Now we have our analogous moment conditions, and GMM will try and find the alphas that minimize the squared errors from these according to:

$$E(g_j(a))'\Omega^{-1} E(g_j(a))$$

(a 2 x 2 matrix).

But... what is $\Omega$? The most efficient estimator would weight by the covariance of the moment conditions. So let's set it up!  

In [None]:
def invOmega(alphas, data):
    e = gj(alphas, data)
    # recenter
    e = e - e.mean(axis=0)
    N = e.shape[0]
    var = e.T@e/N
    return np.linalg.inv(var)

In [None]:
invOmega(alpha_true, data)

In [None]:
# putting it all together, we get the objective function we want to minimize:
def J(alphas,invomega,data):

    g = gN(alphas,data) # Sample moments
    N = data[0].shape[0]

    return ((N*g.T)@invomega@g).squeeze() # Scale by sample size

In [None]:
print(f'J at the true alphas = {J(alpha_true,invOmega(alpha_true, data),data)}')

In [None]:
print(f'J at some wrong alphas = {J(alpha_true,invOmega((0.1, 0.1), data),data)}')

**Check your understanding:** Why doesn't J = 0 at the true alphas?

### The 2-step estimator.
So now we have all the ingredients, we have set up the moment conditions and the objective function to minimize J(). But J() depends on $\Omega$, which is unknown! The idea now will be to proceed in 2 steps:

1. Guess $\Omega$. We'll guess the identity matrix.
2. Minimize J using our guess for $\Omega$.
3. Use our estimated alphas to calculate $\widehat{\Omega}$.
4. Using $\widehat{\Omega}$, re-run GMM to re-estimate the alphas.

In [None]:
from scipy.optimize import minimize

In [None]:
# Step 1: Guess Omega.
Omega_guess = np.eye(len(alpha_true))

# Step 2: Minimize J using our guess. 
# We're bringing back our old friend, the minimize function!
minimizer = minimize(lambda a: J(a, Omega_guess, data), x0 = [0.5,0.5], method = 'Nelder-Mead')
alpha_hat = minimizer.x
print(f'Remember true alphas: {alpha_true}\n')
print(f"alpha_hat from first stage = {alpha_hat} -> gives J = {minimizer.fun}\n")

# Step 3: Update Omega
invOmega_hat = invOmega(tuple(alpha_hat), data)
print(f"Omega_hat =\n {invOmega_hat}\n")

# Step 4: re-run with omega_hat.
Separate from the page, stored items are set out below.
/-! ### The step -/

/-- When the three bytes at `pc` decode to an instruction, the step is that instruction run in the state whose
`wrapNoted` also notes an operand address past 255 (R110, R115; the wrap and its flag are the spec's decision D2), but
for an ill-formed instruction, whose BadRegister step stores no note (R119; how `wrapped` then reads is log 3). -/
def Obligations.StepRunsTheDecodedInstruction : Prop :=
  ∀ (s : State) (i : Instr) (rest : List Byte), s.run = .running →
    decode [s.byteAt s.pc, s.byteAt (s.pc + 1), s.byteAt (s.pc + 2)] = .ok i rest →
    step s = exec i (afterFetch i s)

/-- The bytes of each instruction, at `pc` and the addresses after it modulo 256, run as that instruction, for
every value of every operand byte (R80, R84, R110; the operand order is the spec's decision D20, the wrap and its flag
D2). For a register byte of 8 or more the step is BadRegister and stores no note (R119; how `wrapped` then reads is
log 3). -/
def Obligations.EachEncodingRunsAsItsInstruction : Prop :=
  ∀ b1 b2 : Byte,
    RunsAs [0x01] .hlt ∧ RunsAs [0x82, b1, b2] (.ldi b1 b2) ∧ RunsAs [0x47, b1] (.prn b1) ∧
    RunsAs [0xA2, b1, b2] (.mul b1 b2) ∧ RunsAs [0xA0, b1, b2] (.add b1 b2) ∧
    RunsAs [0xA7, b1, b2] (.cmp b1 b2) ∧ RunsAs [0x45, b1] (.push b1) ∧ RunsAs [0x46, b1] (.pop b1) ∧
    RunsAs [0x50, b1] (.call b1) ∧ RunsAs [0x11] .ret ∧ RunsAs [0x54, b1] (.jmp b1) ∧
    RunsAs [0x55, b1] (.jeq b1) ∧ RunsAs [0x56, b1] (.jne b1)

/-- A state with a fetch word runs that word's instruction in its very next step, from any state with a canonical
memory (the placing is the model's, log 6; the wrap and its flag are the spec's decision D2; that an
ill-formed word's BadRegister step stores no note is R119, how `wrapped` then reads log 3). -/
def Obligations.FetchWordRunsNext : Prop :=
  ∀ (s : State) (nbits w : Nat) (i : Instr), s.mem.wf → decodeTableWord nbits w = some i →
    step (s.withFetchWord nbits w) =
      exec i (afterFetch i (s.withFetchWord nbits w))

/-- R112: a Running step enters Error with cause UnknownOpcode, `err_addr = pc` and nothing else changed, exactly
when the byte at `pc` is none of the 13 opcodes. -/
def Obligations.UnknownOpcodeEntersError : Prop :=
  ∀ s : State, s.run = .running →
    (step s = .next { s with run := .error s.pc .unknownOpcode } ↔
      s.byteAt s.pc ∉ ([0x01, 0x82, 0x47, 0xA2, 0xA0, 0xA7, 0x45, 0x46, 0x50, 0x11, 0x54, 0x55, 0x56] : List Byte))

/-- The operand check: an instruction with a register byte of 8 or more enters Error with cause BadRegister and
changes nothing else, in every state, written or not; an instruction without one never enters Error (R85, R116,
R204; the check is the spec's decision D5 and its place D6). -/
def Obligations.BadRegisterExactlyWhenIllFormed : Prop :=
  (∀ (i : Instr) (s : State), i.wellFormed = false → exec i s = .next (ErrorAt .badRegister s)) ∧
  (∀ (i : Instr) (s t : State), i.wellFormed = true → exec i s = .next t → t.run = s.run ∨ t.run = .halted)
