/-- No instruction depends on the output or on what is noted (R121). -/
theorem exec_congr_outAndNotes (i : Instr) :
    mapNext dropOutAndNotes (exec i { s with out := o, wrapNoted := w }) = mapNext dropOutAndNotes (exec i s) := by
  cases i with
  | hlt | ret => rfl
  | ldi b imm | pop b =>
    simp only [exec, execLdi, execPop]
    exact mapNext_withReg_congr rfl fun _ => rfl
  | prn b | jmp b | push b | call b =>
    simp only [exec, execPrn, execJmp, execPush, execCall]
    exact mapNext_withReg_congr rfl fun _ => mapNext_readReg_congr rfl rfl
  | mul bA bB | add bA bB | cmp bA bB =>
    simp only [exec, execMul, execAdd, execCmp, aluToReg]
    exact mapNext_withReg_congr rfl fun _ => mapNext_withReg_congr rfl fun _ =>
      mapNext_readReg_congr rfl (mapNext_readReg_congr rfl rfl)
  | jeq b | jne b =>
    simp only [exec, execJeq, execJne, branchIf]
    refine mapNext_withReg_congr rfl fun _ => mapNext_readFl_congr rfl ?_
    split
    · exact mapNext_readReg_congr rfl rfl
    · rfl

end OutAndNotes

/-- Settles O33: the run state and the bytes at `pc` choose the step, and its instruction reads neither field. -/
theorem stepIgnoresOutputAndWrapped : Obligations.StepIgnoresOutputAndWrapped := by
  intro s o w
  by_cases hrun : s.run = .running
  · cases ho : Opcode.ofByte? (s.byteAt s.pc) with
    | none =>
      rw [step_of_ofByte?_none hrun ho, step_of_ofByte?_none (s := { s with out := o, wrapNoted := w }) hrun ho]
      rfl
    | some op =>
      rw [step_of_ofByte?_some hrun ho, step_of_ofByte?_some (s := { s with out := o, wrapNoted := w }) hrun ho]
      exact exec_congr_outAndNotes (s := afterFetch (s.instrAt op) s) (s.instrAt op)
  · rw [step_of_not_running hrun, step_of_not_running (s := { s with out := o, wrapNoted := w }) hrun]

/-! ### A jump to itself -/

section SelfJump

variable {s : State} {i : Instr}

/-- An operand fetch within address 255 notes nothing (R52, R115). -/
theorem afterFetch_of_le (h : s.pc.toNat + i.opcode.count ≤ 255) : afterFetch i s = s := by
  have hnote : decide (255 < s.pc.toNat + ((encode i).length - 1)) = false := by
    rw [encode_length_sub_one]; exact decide_eq_false (by omega)
  simp only [afterFetch, hnote, Bool.and_false, Bool.or_false]

/-- A JMP at `pc` whose register holds `pc` steps to the same state, where its operand is within address 255 (R183). -/
theorem step_of_self_jump {r : Fin 8} (hrun : s.run = .running) (hpc : s.pc.toNat < 255)
    (hop : s.byteAt s.pc = 0x54) (hr : Names (s.byteAt (s.pc + 1)) r) (hw : s.regWritten r = true)
    (hreg : s.reg r = s.pc) : step s = .next s := by
  have ho : Opcode.ofByte? (s.byteAt s.pc) = some .jmp := by rw [hop]; exact Opcode.ofByte?_byte .jmp
  have hfetch : afterFetch (s.instrAt .jmp) s = s :=
    afterFetch_of_le (by rw [State.opcode_instrAt, Opcode.count_eq]; exact hpc)
  calc step s
    _ = exec (.jmp (s.byteAt (s.pc + 1))) s := by rw [step_of_ofByte?_some hrun ho, hfetch]; rfl
    _ = .next (s.setPc s.pc) := by rw [exec_jmp s hr hw, hreg]
    _ = .next s := rfl

/-- A state that steps to itself stays over every number of steps. -/
theorem runSteps_of_step_self (h : step s = .next s) (k : Nat) : runSteps k s = .next s := by
  induction k with
  | zero => rfl
  | succ k ih => rw [runSteps_next k h, ih]

end SelfJump

/-- Settles O49: the jump steps to the same state. -/
theorem selfJumpRunsForever : Obligations.SelfJumpRunsForever :=
  fun _ _ hrun hpc hop hr hw hreg => runSteps_of_step_self (step_of_self_jump hrun hpc hop hr hw hreg)

/-! ### A placed fetch word -/

section FetchWord

/-- The address `k` after the next one (R9). -/
theorem addrAdd_one_add (a : Addr) (k : Nat) : addrAdd a 1 + BitVec.ofNat 8 k = a + BitVec.ofNat 8 (k + 1) := by
  rw [addrAdd_eq, BitVec.add_assoc, ← BitVec.ofNat_add, Nat.add_comm 1 k]

/-- Fewer than 256 steps on from the next address do not come back to the first (R52). -/
theorem ne_addrAdd_one_add (a : Addr) {k : Nat} (hk : k < 255) : a ≠ addrAdd a 1 + BitVec.ofNat 8 k := by
  rw [addrAdd_one_add, Ne, left_eq_add, ← BitVec.toNat_inj, BitVec.toNat_ofNat]
  simp only [BitVec.ofNat_eq_ofNat, BitVec.toNat_zero]
  omega

/-- Writing bytes from `a` on leaves every byte outside their addresses (R51). -/
theorem Memory.read_writeBytes_of_ne {m : Memory} (hm : m.wf) {a c : Addr} {bs : List Byte}
    (hc : ∀ k < bs.length, c ≠ a + BitVec.ofNat 8 k) : (m.writeBytes a bs).read c = m.read c := by
  induction bs generalizing m a with
  | nil => rfl
  | cons b bs ih =>
    have hhead : c ≠ a := by simpa using hc 0 (Nat.succ_pos _)
    have htail : ∀ k < bs.length, c ≠ addrAdd a 1 + BitVec.ofNat 8 k := fun k hk => by
      rw [addrAdd_one_add]; exact hc (k + 1) (Nat.succ_lt_succ hk)
    rw [Memory.writeBytes, ih (Memory.write_wf m hm a b) htail, Memory.read_write m hm.1, if_neg hhead]

/-- At most 256 bytes written from `a` on stand at `a`, `a + 1`, ...: no address comes twice (R50, R51). -/
theorem Memory.read_writeBytes {m : Memory} (hm : m.wf) {a : Addr} {bs : List Byte} (hlen : bs.length ≤ 256)
    (k : Nat) (hk : k < bs.length) : (m.writeBytes a bs).read (a + BitVec.ofNat 8 k) = bs[k] := by
  induction bs generalizing m a k with
  | nil => cases hk
  | cons b bs ih =>
    rw [List.length_cons] at hlen
    have hm' : (m.write a b).wf := Memory.write_wf m hm a b
    cases k with
    | zero =>
      have hne : ∀ j < bs.length, a ≠ addrAdd a 1 + BitVec.ofNat 8 j := fun j hj =>
        ne_addrAdd_one_add a (by omega)
      rw [BitVec.add_zero, Memory.writeBytes, Memory.read_writeBytes_of_ne hm' hne, Memory.read_write m hm.1,
        if_pos rfl]
      rfl
    | succ k =>
      rw [← addrAdd_one_add]
      exact ih hm' (Nat.le_of_succ_le hlen) k (Nat.lt_of_succ_lt_succ hk)

/-- The placed word's bytes stand where the next step fetches (log 6). -/
theorem State.withFetchWord_fetchesBytes {s : State} (hm : s.mem.wf) (nbits w : Nat) :
    (s.withFetchWord nbits w).FetchesBytes (tableWordBytes nbits w) :=
  Memory.read_writeBytes hm (by simp [tableWordBytes, maxInstrBytes])

theorem State.FetchesBytes.of_append {s : State} {bs rest : List Byte} (h : s.FetchesBytes (bs ++ rest)) :
    s.FetchesBytes bs := fun k hk => by
  rw [h k (by rw [List.length_append]; omega), List.getElem_append_left hk]

/-- A word that decodes to an instruction is that instruction's encoding and what follows it (R80, R87). -/
theorem exists_encode_append_of_decodeTableWord {nbits w : Nat} {i : Instr} (h : decodeTableWord nbits w = some i) :
    ∃ rest, encode i ++ rest = tableWordBytes nbits w := by
  unfold decodeTableWord at h
  split at h
  · next i' rest hd => exact ⟨rest, encode_append_of_decode (Option.some.inj h ▸ hd)⟩
  · cases h
  · cases h

end FetchWord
May as well use our current alpha_hats as new starting point
minimizer2 = minimize(lambda a: J(a, invOmega_hat, data), x0 = alpha_hat, method = 'Nelder-Mead')
alpha_hat2 = minimizer2.x
print(f"alpha_hat from second step = {alpha_hat2}")

In [None]:
# quick look at the thing we're minimizing 
fig, ax = plt.subplots(1, 2, figsize=(10,5))

# hold alpha_2 at its correct value; vary alpha_1
# zooming in for easier viewing
alpha1 = np.linspace(0.5, 0.85, 100)
j = [J((a1, alpha_hat[1]), invOmega_hat, data) for a1 in alpha1]

# zooming out and taking logs to help with viewing
alpha1_wide = np.linspace(0.1, 1, 100)
j_log = [np.log(J((a1, alpha_hat[1]), invOmega_hat, data)) for a1 in alpha1_wide]

ax[0].plot(alpha1, j, label='J function')
ax[0].axvline(x=alpha_true[0], color='red', label='True alpha 1')
ax[0].legend()
ax[0].set(xlabel="alpha1 guess",ylabel="J function")

ax[1].plot(alpha1_wide, j_log, label='log J function')
ax[1].axvline(x=alpha_true[0], color='red', label='True alpha 1')
ax[1].legend()
ax[1].set(xlabel="alpha1 guess",ylabel="log J function")